Input records:
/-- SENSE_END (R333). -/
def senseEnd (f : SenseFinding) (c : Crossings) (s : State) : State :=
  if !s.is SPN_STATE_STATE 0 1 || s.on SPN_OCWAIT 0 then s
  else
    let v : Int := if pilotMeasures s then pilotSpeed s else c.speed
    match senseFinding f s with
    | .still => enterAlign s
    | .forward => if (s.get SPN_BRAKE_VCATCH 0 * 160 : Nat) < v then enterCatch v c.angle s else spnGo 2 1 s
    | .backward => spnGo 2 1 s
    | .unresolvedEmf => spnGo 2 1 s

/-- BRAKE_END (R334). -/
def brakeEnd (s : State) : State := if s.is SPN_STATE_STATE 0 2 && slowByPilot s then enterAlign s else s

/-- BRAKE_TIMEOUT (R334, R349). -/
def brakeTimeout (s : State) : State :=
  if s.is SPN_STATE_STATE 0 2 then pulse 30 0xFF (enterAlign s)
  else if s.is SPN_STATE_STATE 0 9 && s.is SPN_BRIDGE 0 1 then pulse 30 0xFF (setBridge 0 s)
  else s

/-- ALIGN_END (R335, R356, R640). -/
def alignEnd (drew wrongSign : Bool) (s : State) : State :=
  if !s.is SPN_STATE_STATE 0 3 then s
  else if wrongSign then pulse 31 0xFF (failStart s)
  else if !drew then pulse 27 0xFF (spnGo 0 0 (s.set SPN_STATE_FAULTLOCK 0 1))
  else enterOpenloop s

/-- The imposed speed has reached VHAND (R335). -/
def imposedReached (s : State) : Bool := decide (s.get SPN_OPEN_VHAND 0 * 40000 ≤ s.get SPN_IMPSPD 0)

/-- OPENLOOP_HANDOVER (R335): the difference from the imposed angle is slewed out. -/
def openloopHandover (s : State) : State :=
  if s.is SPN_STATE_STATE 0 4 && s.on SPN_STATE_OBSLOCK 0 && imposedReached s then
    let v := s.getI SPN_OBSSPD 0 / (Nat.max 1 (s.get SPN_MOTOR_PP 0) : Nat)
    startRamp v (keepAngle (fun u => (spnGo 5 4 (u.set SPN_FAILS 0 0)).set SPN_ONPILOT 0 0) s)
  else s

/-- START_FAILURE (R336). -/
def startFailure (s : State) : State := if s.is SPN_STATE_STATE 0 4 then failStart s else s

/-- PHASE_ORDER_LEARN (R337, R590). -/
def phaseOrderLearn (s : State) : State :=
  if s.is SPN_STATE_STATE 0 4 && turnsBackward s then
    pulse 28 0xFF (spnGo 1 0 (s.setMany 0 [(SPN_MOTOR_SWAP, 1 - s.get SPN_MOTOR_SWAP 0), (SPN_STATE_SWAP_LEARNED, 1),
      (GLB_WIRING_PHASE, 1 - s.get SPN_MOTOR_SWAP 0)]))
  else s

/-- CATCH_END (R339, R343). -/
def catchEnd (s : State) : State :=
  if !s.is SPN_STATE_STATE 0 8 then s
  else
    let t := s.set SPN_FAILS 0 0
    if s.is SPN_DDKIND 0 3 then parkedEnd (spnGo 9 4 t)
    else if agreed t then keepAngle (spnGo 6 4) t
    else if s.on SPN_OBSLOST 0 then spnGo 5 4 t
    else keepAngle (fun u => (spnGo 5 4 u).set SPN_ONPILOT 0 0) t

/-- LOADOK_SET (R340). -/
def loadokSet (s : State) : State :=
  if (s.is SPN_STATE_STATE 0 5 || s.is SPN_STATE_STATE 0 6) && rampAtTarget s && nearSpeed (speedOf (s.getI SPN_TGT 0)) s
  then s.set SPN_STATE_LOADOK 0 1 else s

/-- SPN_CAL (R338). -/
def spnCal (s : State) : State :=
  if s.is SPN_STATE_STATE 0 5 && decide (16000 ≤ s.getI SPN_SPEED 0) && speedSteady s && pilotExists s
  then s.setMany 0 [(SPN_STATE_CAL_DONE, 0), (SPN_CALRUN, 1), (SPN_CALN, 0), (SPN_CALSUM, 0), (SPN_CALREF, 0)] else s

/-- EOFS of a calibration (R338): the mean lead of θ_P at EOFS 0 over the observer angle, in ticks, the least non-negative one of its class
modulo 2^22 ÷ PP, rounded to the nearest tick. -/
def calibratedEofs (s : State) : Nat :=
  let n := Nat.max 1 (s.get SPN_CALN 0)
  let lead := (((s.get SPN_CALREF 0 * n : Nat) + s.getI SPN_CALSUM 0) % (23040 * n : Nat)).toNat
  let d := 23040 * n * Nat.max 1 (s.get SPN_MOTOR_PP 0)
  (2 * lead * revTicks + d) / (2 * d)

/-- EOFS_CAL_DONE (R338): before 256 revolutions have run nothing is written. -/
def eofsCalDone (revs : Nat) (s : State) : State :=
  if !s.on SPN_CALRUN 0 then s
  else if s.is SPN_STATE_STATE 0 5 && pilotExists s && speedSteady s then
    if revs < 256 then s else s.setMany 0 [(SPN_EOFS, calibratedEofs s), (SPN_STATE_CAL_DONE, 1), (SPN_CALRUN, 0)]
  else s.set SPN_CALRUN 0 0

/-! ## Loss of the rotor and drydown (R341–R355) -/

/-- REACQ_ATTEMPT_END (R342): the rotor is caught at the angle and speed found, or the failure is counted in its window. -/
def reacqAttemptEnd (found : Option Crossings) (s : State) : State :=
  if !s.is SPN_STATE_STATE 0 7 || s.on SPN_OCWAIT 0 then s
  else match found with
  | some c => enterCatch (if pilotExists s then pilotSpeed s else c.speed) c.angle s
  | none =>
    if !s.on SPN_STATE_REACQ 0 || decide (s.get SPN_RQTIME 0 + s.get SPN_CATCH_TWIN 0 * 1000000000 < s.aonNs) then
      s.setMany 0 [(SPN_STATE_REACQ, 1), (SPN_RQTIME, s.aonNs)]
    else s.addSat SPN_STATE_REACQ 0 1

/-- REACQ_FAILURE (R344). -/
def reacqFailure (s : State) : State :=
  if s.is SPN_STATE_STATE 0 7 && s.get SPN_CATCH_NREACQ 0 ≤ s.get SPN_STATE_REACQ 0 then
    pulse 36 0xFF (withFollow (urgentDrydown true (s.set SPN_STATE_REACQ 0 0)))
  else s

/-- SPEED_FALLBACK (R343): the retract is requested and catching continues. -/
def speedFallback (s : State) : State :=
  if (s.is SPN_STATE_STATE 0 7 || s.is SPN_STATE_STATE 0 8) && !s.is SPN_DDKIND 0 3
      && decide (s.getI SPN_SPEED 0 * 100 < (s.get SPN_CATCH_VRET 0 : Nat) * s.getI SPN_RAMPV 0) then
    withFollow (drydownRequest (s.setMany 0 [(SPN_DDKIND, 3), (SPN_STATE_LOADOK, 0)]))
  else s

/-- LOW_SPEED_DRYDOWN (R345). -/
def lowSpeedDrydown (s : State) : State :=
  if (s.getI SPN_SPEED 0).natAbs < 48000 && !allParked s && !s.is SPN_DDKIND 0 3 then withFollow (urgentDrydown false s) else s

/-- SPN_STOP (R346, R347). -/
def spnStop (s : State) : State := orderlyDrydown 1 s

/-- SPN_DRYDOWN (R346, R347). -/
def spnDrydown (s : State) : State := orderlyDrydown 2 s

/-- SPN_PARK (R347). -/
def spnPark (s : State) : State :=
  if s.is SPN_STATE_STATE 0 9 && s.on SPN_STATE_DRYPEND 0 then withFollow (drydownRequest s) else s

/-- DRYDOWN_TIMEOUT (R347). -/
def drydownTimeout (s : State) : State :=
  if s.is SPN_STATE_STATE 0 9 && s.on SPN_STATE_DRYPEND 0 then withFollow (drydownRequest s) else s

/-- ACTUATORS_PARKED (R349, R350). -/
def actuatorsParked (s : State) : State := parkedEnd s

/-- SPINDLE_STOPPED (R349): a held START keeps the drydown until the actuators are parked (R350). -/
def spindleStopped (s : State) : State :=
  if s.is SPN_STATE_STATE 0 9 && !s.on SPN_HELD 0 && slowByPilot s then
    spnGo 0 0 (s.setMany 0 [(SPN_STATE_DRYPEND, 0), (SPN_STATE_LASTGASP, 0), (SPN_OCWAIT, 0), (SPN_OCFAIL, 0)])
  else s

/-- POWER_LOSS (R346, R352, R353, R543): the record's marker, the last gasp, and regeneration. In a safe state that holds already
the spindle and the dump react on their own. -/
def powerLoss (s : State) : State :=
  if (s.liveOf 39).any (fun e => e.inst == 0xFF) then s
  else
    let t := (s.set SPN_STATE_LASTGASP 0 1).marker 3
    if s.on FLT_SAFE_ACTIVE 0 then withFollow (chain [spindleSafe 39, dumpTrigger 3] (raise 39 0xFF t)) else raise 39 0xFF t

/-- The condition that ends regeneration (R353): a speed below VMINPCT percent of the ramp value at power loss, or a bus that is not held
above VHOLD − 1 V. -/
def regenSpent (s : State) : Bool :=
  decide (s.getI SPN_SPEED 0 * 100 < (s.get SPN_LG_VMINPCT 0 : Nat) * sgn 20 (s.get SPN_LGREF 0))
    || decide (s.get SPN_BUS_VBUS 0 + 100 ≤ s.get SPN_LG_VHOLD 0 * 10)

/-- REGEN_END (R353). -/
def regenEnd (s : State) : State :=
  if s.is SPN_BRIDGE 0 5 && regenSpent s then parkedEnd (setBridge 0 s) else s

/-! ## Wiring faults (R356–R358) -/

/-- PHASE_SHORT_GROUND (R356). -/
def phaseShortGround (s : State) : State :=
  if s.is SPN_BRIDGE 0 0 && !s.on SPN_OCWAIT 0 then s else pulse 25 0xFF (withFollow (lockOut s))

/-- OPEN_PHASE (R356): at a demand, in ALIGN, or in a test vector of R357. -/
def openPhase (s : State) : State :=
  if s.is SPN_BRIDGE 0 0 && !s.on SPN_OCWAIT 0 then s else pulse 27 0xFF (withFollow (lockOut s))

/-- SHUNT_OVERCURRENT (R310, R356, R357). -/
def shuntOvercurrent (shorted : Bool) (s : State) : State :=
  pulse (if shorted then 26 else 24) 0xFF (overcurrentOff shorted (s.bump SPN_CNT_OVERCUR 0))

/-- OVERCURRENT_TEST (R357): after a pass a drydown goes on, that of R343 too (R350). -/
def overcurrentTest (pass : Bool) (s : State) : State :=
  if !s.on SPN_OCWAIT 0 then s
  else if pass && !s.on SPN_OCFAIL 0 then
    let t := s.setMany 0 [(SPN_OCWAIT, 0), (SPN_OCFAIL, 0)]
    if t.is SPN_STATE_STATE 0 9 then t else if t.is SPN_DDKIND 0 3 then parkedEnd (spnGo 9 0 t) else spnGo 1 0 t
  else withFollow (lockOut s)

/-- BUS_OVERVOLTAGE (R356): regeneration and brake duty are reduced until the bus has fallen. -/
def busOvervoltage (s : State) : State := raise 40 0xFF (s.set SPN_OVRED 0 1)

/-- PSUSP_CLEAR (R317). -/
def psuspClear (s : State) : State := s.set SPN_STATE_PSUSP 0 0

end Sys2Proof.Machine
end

==

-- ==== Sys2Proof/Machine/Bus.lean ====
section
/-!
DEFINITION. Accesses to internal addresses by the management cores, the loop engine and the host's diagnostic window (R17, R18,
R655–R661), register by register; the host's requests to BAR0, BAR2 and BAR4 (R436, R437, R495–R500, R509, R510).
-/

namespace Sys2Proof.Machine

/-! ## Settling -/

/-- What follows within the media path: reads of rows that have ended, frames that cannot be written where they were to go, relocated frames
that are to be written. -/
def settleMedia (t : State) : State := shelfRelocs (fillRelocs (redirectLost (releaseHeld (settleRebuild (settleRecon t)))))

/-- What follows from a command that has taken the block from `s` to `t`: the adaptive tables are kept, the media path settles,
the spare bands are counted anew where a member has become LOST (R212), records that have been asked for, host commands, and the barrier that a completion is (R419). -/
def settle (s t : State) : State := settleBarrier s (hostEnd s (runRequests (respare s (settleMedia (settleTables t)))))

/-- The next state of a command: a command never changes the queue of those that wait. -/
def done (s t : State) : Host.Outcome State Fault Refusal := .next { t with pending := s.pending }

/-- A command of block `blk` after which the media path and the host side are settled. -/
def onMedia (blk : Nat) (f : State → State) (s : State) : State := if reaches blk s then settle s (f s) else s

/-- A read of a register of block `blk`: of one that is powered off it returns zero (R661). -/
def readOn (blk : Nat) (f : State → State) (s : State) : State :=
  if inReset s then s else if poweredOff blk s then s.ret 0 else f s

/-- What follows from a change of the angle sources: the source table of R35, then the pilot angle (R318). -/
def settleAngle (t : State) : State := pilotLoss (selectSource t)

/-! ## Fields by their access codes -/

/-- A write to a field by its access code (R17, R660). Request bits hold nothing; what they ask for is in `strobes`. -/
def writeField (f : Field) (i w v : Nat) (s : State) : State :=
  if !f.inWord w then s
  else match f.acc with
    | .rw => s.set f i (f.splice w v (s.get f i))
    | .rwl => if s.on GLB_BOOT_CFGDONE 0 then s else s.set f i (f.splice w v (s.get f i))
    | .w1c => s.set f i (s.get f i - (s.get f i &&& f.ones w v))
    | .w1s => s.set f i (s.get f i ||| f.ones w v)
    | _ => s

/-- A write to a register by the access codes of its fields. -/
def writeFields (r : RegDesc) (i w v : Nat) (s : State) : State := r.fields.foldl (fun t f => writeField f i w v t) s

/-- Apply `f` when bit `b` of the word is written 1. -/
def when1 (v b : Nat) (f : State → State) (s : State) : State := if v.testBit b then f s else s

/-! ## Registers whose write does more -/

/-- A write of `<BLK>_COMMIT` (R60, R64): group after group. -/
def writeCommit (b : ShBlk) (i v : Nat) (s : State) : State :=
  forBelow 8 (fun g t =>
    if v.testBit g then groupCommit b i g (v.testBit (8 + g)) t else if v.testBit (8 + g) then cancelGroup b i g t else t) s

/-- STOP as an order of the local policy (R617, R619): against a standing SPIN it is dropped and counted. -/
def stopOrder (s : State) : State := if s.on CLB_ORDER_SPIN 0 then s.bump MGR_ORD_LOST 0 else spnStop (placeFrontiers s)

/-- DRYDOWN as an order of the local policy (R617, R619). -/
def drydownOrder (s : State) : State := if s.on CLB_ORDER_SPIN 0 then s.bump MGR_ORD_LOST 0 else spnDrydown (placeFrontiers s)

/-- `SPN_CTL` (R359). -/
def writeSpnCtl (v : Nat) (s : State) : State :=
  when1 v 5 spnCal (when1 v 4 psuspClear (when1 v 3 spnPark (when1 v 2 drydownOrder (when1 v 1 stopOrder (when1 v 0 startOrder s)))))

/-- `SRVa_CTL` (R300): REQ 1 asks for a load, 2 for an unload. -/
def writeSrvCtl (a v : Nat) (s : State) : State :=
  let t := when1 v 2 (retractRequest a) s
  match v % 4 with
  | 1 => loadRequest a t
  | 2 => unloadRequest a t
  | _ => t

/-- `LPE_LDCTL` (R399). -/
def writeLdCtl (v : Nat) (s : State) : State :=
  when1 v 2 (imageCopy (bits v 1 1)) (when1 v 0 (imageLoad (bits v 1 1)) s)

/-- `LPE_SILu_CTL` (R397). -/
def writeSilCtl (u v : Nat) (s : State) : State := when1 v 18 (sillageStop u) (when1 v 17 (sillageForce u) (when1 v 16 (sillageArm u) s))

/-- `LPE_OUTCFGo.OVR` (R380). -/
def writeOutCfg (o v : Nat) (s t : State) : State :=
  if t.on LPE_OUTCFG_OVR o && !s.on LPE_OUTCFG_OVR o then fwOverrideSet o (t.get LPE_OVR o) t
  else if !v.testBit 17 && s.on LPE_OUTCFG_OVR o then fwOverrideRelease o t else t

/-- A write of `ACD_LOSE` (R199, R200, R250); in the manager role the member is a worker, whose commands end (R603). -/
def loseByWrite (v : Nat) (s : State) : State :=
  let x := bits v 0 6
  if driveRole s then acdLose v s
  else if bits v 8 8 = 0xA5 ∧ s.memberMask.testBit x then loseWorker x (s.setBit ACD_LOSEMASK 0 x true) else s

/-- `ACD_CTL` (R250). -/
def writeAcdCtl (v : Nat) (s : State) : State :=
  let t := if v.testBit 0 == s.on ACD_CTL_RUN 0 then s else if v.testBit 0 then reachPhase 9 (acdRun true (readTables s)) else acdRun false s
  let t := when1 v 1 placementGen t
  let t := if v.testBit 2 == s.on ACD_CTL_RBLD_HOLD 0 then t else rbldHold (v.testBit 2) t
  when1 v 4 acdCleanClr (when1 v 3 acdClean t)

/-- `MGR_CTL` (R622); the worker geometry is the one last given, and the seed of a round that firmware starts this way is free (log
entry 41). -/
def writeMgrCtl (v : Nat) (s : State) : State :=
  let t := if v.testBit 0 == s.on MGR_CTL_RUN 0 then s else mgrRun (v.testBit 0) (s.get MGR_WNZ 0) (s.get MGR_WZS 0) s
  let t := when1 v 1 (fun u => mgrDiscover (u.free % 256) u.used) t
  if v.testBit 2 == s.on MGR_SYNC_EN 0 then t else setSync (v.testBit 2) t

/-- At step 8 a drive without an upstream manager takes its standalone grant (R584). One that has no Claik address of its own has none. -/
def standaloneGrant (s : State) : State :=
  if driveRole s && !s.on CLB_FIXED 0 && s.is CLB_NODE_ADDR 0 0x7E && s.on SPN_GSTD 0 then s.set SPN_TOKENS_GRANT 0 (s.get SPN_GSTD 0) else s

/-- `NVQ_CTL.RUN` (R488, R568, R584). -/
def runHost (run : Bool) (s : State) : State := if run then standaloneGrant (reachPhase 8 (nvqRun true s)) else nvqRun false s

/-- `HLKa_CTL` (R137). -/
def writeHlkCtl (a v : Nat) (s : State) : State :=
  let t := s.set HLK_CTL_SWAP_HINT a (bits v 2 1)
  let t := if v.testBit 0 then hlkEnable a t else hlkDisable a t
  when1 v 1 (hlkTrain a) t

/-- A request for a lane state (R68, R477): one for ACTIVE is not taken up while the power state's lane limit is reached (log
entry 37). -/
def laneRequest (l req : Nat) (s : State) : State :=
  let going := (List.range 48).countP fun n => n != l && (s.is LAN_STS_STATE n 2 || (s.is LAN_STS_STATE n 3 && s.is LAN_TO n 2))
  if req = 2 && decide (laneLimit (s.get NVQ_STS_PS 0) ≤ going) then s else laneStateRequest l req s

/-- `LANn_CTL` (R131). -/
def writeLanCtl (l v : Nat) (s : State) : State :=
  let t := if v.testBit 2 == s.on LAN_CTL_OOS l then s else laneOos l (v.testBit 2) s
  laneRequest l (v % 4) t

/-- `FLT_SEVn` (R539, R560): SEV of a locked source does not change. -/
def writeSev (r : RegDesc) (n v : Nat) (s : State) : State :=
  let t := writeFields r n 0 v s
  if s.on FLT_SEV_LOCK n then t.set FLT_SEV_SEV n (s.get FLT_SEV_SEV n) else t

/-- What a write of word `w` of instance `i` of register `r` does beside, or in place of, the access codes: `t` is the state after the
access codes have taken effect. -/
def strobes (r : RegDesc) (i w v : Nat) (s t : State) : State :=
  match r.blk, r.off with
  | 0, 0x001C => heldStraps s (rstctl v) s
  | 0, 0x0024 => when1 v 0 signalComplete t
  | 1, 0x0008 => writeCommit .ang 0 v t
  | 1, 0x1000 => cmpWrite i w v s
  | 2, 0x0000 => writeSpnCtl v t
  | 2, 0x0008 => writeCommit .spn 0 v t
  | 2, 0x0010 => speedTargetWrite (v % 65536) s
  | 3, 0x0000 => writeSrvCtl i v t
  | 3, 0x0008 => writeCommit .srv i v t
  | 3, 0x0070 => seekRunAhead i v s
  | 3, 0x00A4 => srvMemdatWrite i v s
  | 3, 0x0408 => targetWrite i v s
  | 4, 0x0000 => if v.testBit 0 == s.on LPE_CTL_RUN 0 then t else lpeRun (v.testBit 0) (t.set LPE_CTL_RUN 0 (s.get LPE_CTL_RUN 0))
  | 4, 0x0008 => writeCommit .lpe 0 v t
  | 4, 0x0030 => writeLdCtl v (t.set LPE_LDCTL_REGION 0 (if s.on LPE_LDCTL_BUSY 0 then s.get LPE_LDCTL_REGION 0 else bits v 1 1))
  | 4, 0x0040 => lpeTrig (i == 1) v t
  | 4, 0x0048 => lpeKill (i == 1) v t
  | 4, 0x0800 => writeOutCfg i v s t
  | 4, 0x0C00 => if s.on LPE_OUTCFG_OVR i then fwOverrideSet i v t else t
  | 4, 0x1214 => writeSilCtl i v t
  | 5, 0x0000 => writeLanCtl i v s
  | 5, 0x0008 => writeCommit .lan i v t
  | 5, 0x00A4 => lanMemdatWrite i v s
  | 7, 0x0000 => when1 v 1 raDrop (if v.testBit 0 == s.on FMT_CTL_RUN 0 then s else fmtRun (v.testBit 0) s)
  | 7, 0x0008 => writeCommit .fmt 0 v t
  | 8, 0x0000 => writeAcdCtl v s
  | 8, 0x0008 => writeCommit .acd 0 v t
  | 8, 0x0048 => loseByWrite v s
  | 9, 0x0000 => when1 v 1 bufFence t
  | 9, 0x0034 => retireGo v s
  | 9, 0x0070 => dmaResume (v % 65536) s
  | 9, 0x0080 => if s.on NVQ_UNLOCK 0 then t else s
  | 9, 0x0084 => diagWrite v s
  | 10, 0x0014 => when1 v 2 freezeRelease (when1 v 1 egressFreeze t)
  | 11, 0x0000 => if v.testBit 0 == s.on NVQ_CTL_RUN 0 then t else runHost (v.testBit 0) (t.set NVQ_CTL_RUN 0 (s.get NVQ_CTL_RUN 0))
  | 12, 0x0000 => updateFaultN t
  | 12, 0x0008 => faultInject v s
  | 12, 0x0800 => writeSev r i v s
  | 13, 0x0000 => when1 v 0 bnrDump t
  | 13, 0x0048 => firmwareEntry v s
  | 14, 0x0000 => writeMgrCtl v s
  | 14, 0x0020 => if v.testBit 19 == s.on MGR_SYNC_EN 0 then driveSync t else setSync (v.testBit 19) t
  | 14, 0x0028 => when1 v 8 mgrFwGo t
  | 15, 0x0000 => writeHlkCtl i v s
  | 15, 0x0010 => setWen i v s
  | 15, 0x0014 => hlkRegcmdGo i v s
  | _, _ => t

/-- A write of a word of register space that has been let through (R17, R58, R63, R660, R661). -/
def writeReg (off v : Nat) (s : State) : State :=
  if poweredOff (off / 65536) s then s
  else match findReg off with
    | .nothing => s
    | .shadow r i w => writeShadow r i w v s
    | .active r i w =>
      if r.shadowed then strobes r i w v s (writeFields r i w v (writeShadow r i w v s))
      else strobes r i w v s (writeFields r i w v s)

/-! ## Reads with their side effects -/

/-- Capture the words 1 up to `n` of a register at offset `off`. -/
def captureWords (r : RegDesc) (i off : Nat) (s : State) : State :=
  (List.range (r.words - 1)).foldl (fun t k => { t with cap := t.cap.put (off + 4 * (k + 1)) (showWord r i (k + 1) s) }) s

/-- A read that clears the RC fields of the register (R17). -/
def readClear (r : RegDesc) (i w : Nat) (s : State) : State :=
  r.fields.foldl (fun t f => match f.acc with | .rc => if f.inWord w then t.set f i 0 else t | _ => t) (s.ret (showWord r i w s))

Problem requirements: Retype only this portion of the data above: the line containing "spnGo 0 0 (s.setMany", the line containing "def regenSpent (s", and all lines between them, exactly.

Exercise result:
    spnGo 0 0 (s.setMany 0 [(SPN_STATE_DRYPEND, 0), (SPN_STATE_LASTGASP, 0), (SPN_OCWAIT, 0), (SPN_OCFAIL, 0)])
  else s

/-- POWER_LOSS (R346, R352, R353, R543): the record's marker, the last gasp, and regeneration. In a safe state that holds already
the spindle and the dump react on their own. -/
def powerLoss (s : State) : State :=
  if (s.liveOf 39).any (fun e => e.inst == 0xFF) then s
  else
    let t := (s.set SPN_STATE_LASTGASP 0 1).marker 3
    if s.on FLT_SAFE_ACTIVE 0 then withFollow (chain [spindleSafe 39, dumpTrigger 3] (raise 39 0xFF t)) else raise 39 0xFF t

/-- The condition that ends regeneration (R353): a speed below VMINPCT percent of the ramp value at power loss, or a bus that is not held
above VHOLD − 1 V. -/
def regenSpent (s : State) : Bool :=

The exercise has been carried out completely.